**YOUR INSTRUCTIONS:** Extract every entry word for word.

Stored data:
/-! Restart and loss of power (R376, R378, R379, R403, R464, R470). -/

/-- REBOOT: a flash command completes, the log is committed, and the part restarts. CFG_SELFTEST_STATUS keeps its value, but that no
test is running after the restart; a missing SerDes reference stays missing. -/
def State.restart (s : State) (found : BootFindings) : State :=
  let s := (s.flashComplete false).commitLog
  let s := s.syncLow.when (s.flag .pwrStatus_throttling 0) (fun s => s.pin "ALERT_N" true)
  let s := s.when s.chip.tripped (fun s => s.pin "THERMTRIP_N" true)
  let t := s.startUp found
  let t := ((t.wr .cfgSelftestStatus_doneEvent 0 (s.rd .cfgSelftestStatus_doneEvent 0)).wr .cfgSelftestStatus_failed 0
    (s.rd .cfgSelftestStatus_failed 0)).wr .cfgSelftestStatus_progress 0 (s.rd .cfgSelftestStatus_progress 0)
  t.wr .cfgSelftestStatus_errors 0 (s.rd .cfgSelftestStatus_errors 0)

/-- An outcome of a command that may have restarted the part: only the queue of commands is kept. -/
def State.settledR (s t : State) : State := { t with pending := s.pending }
/-- The outcome of a command that may restart the part. -/
def restarted (s t : State) : Host.Outcome State Fault Refusal := .next (s.settledR t)

/-- The value of CFG_CTRL asks for a restart. -/
def rebootAsked (val : Nat) : Bool := bitAt val 31 && bits val 0 16 == 0x5AFE

/-- A write of CFG_CTRL. -/
def State.ctrlWrite (s : State) (src : Src) (val : Nat) (found : BootFindings) : State :=
  if s.accepts src .cfgCtrl 0 then (if rebootAsked val then s.restart found else s) else s.markIgnored src (Reg.cfgCtrl.offset 0)

/-- REBOOT (R379). -/
def execReboot (src : Src) (val : BitVec 32) (found : BootFindings) (s : State) : Host.Outcome State Fault Refusal :=
  restarted s (s.ctrlWrite src val.toNat found)

/-- A PROGRAM or ERASE is cut: its bytes are free, and its slot fails its signature at the next start (R403). -/
def State.cutFlash (s : State) : State :=
  match s.chip.flash with
  | none => s
  | some j =>
    if j.op = 0 then s
    else
      let s := s.flashTorn j.addr j.count
      let i := j.addr / 0x1800000
      s.onChip (fun c => { c with torn := if i < 2 ∧ !c.torn.contains i then i :: c.torn else c.torn })

/-- The outputs while RESET_N or PWR_GOOD is low (R464). -/
def State.holdPins (s : State) : State :=
  let p := [("SYNC_OUT", false), ("DBG_CLK", false), ("DBG_D", false), ("XSPI_CS_N", true), ("XSPI_CLK", false), ("ALERT_N", true),
    ("I3C_SDA", true)]
  p.foldl (fun s x => s.pin x.1 x.2) s

/-- The part enters OFF. THERMTRIP_N is released when RESET_N or PWR_GOOD goes low (R419), and the outputs are held then. -/
def State.powerOff (s : State) (pin : PowerPin) : State :=
  let s := s.cutFlash
  let trip := s.chip.tripped && pin == .rail
  let t : State := { State.reset with
    pending := s.pending, off := true, flash := s.flash, out := s.out, freeCtr := s.freeCtr,
    jtag := if pin = .resetN then s.jtag else State.reset.jtag,
    chip := { State.reset.chip with anchor := s.chip.anchor, torn := s.chip.torn, tripped := trip } }
  if pin = .rail then t
  else t.holdPins.when s.chip.tripped (fun t => t.pin "THERMTRIP_N" true)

**WRITTEN ANSWER:**
/-! Restart and loss of power (R376, R378, R379, R403, R464, R470). -/

/-- REBOOT: a flash command completes, the log is committed, and the part restarts. CFG_SELFTEST_STATUS keeps its value, but that no
test is running after the restart; a missing SerDes reference stays missing. -/
def State.restart (s : State) (found : BootFindings) : State :=
  let s := (s.flashComplete false).commitLog
  let s := s.syncLow.when (s.flag .pwrStatus_throttling 0) (fun s => s.pin "ALERT_N" true)
  let s := s.when s.chip.tripped (fun s => s.pin "THERMTRIP_N" true)
  let t := s.startUp found
  let t := ((t.wr .cfgSelftestStatus_doneEvent 0 (s.rd .cfgSelftestStatus_doneEvent 0)).wr .cfgSelftestStatus_failed 0
    (s.rd .cfgSelftestStatus_failed 0)).wr .cfgSelftestStatus_progress 0 (s.rd .cfgSelftestStatus_progress 0)
  t.wr .cfgSelftestStatus_errors 0 (s.rd .cfgSelftestStatus_errors 0)

/-- An outcome of a command that may have restarted the part: only the queue of commands is kept. -/
def State.settledR (s t : State) : State := { t with pending := s.pending }
/-- The outcome of a command that may restart the part. -/
def restarted (s t : State) : Host.Outcome State Fault Refusal := .next (s.settledR t)

/-- The value of CFG_CTRL asks for a restart. -/
def rebootAsked (val : Nat) : Bool := bitAt val 31 && bits val 0 16 == 0x5AFE

/-- A write of CFG_CTRL. -/
def State.ctrlWrite (s : State) (src : Src) (val : Nat) (found : BootFindings) : State :=
  if s.accepts src .cfgCtrl 0 then (if rebootAsked val then s.restart found else s) else s.markIgnored src (Reg.cfgCtrl.offset 0)

/-- REBOOT (R379). -/
def execReboot (src : Src) (val : BitVec 32) (found : BootFindings) (s : State) : Host.Outcome State Fault Refusal :=
  restarted s (s.ctrlWrite src val.toNat found)

/-- A PROGRAM or ERASE is cut: its bytes are free, and its slot fails its signature at the next start (R403). -/
def State.cutFlash (s : State) : State :=
  match s.chip.flash with
  | none => s
  | some j =>
    if j.op = 0 then s
    else
      let s := s.flashTorn j.addr j.count
      let i := j.addr / 0x1800000
      s.onChip (fun c => { c with torn := if i < 2 ∧ !c.torn.contains i then i :: c.torn else c.torn })

/-- The outputs while RESET_N or PWR_GOOD is low (R464). -/
def State.holdPins (s : State) : State :=
  let p := [("SYNC_OUT", false), ("DBG_CLK", false), ("DBG_D", false), ("XSPI_CS_N", true), ("XSPI_CLK", false), ("ALERT_N", true),
    ("I3C_SDA", true)]
  p.foldl (fun s x => s.pin x.1 x.2) s

/-- The part enters OFF. THERMTRIP_N is released when RESET_N or PWR_GOOD goes low (R419), and the outputs are held then. -/
def State.powerOff (s : State) (pin : PowerPin) : State :=
  let s := s.cutFlash
  let trip := s.chip.tripped && pin == .rail
  let t : State := { State.reset with
    pending := s.pending, off := true, flash := s.flash, out := s.out, freeCtr := s.freeCtr,
    jtag := if pin = .resetN then s.jtag else State.reset.jtag,
    chip := { State.reset.chip with anchor := s.chip.anchor, torn := s.chip.torn, tripped := trip } }
  if pin = .rail then t
  else t.holdPins.when s.chip.tripped (fun t => t.pin "THERMTRIP_N" true)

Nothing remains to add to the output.